__EXERCISE DESCRIPTION__. Which lines in the records below contain the word "cause"? Copy each of them.

─── RECORDS ───

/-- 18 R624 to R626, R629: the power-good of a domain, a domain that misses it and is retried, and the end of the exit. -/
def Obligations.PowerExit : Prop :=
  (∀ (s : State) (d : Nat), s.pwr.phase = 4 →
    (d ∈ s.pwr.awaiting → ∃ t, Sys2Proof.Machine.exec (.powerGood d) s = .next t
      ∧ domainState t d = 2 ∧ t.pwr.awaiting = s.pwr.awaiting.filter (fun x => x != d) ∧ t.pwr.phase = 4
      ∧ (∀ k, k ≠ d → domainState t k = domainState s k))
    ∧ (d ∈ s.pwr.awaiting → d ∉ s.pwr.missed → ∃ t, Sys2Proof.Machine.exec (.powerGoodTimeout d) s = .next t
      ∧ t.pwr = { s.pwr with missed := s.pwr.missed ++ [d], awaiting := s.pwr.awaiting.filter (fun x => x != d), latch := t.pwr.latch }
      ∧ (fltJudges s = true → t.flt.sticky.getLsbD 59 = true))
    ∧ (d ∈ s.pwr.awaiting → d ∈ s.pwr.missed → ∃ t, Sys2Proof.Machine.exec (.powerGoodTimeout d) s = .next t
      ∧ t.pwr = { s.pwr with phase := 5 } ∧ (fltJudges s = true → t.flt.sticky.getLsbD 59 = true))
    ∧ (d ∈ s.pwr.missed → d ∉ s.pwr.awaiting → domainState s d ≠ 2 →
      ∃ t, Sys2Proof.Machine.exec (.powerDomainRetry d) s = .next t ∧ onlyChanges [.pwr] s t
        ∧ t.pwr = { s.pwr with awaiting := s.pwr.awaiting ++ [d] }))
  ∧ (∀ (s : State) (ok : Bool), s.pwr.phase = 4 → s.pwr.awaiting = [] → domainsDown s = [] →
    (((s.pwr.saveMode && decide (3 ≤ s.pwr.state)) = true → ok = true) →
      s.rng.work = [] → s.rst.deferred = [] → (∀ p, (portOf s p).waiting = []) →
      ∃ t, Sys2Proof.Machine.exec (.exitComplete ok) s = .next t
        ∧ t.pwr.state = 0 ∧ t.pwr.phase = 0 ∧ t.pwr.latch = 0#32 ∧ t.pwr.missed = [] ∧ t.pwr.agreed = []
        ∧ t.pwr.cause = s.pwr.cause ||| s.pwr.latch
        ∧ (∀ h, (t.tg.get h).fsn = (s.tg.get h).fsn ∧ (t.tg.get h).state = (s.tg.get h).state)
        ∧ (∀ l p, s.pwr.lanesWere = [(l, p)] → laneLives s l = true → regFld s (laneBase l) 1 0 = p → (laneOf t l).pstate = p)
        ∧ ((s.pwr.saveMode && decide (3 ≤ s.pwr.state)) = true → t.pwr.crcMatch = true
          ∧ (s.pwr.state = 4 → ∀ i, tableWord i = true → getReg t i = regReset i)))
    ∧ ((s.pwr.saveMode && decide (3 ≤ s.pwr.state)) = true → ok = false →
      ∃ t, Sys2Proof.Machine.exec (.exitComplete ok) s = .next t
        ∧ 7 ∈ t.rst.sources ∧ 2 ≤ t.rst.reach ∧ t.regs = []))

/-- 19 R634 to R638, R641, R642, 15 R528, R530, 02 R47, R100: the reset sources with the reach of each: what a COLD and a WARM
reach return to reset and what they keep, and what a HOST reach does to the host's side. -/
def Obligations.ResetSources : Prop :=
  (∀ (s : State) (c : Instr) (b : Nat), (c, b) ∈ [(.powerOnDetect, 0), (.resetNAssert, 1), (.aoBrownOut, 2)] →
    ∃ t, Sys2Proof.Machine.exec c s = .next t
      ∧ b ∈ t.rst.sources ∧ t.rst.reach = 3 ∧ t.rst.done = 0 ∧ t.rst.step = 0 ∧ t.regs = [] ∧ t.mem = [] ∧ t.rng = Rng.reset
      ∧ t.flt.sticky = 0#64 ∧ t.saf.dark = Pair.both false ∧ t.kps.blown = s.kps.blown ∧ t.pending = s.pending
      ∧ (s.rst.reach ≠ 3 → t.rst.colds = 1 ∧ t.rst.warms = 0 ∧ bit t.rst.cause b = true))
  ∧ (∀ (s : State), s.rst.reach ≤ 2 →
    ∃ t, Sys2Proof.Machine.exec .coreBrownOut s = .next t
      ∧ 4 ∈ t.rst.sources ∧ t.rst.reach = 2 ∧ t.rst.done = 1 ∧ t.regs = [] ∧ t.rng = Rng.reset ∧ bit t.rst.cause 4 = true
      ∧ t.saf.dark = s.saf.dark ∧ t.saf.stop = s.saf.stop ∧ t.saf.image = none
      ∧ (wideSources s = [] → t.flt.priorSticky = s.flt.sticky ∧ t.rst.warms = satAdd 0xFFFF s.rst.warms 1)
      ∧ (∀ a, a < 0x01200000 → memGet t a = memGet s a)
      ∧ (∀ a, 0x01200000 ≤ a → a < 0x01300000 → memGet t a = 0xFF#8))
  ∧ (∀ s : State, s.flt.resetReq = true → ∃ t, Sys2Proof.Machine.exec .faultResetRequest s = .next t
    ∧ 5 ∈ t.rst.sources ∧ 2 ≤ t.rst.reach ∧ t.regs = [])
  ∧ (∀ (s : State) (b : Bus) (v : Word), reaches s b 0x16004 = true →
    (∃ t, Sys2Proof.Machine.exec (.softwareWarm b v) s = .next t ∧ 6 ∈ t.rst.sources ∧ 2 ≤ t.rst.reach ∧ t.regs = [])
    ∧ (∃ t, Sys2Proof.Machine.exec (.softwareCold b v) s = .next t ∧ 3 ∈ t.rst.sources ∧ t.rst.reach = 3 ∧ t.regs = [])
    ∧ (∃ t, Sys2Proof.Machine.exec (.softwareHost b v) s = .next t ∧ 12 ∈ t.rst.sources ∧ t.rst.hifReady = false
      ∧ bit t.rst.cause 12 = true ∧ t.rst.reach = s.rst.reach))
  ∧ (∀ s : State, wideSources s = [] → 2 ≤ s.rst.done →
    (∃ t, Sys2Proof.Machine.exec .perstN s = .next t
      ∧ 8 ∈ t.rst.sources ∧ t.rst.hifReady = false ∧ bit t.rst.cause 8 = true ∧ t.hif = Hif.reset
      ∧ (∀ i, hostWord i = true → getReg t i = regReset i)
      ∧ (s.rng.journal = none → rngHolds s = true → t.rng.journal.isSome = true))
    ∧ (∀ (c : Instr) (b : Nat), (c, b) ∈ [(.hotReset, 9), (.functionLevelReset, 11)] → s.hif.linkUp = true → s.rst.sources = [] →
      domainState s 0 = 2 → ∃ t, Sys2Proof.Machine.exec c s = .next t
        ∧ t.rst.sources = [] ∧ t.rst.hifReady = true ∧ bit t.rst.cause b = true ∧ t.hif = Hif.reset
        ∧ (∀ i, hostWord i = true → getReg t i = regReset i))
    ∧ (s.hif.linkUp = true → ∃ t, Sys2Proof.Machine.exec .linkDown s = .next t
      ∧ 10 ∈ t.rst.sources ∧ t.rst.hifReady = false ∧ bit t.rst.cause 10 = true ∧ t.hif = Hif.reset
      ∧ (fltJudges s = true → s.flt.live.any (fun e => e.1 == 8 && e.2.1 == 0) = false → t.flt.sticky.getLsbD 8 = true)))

───

__RESPONSE TO THIS TASK__.
        ∧ t.pwr.cause = s.pwr.cause ||| s.pwr.latch
      ∧ (s.rst.reach ≠ 3 → t.rst.colds = 1 ∧ t.rst.warms = 0 ∧ bit t.rst.cause b = true))
      ∧ 4 ∈ t.rst.sources ∧ t.rst.reach = 2 ∧ t.rst.done = 1 ∧ t.regs = [] ∧ t.rng = Rng.reset ∧ bit t.rst.cause 4 = true
      ∧ bit t.rst.cause 12 = true ∧ t.rst.reach = s.rst.reach))
      ∧ 8 ∈ t.rst.sources ∧ t.rst.hifReady = false ∧ bit t.rst.cause 8 = true ∧ t.hif = Hif.reset
        ∧ t.rst.sources = [] ∧ t.rst.hifReady = true ∧ bit t.rst.cause b = true ∧ t.hif = Hif.reset
      ∧ 10 ∈ t.rst.sources ∧ t.rst.hifReady = false ∧ bit t.rst.cause 10 = true ∧ t.hif = Hif.reset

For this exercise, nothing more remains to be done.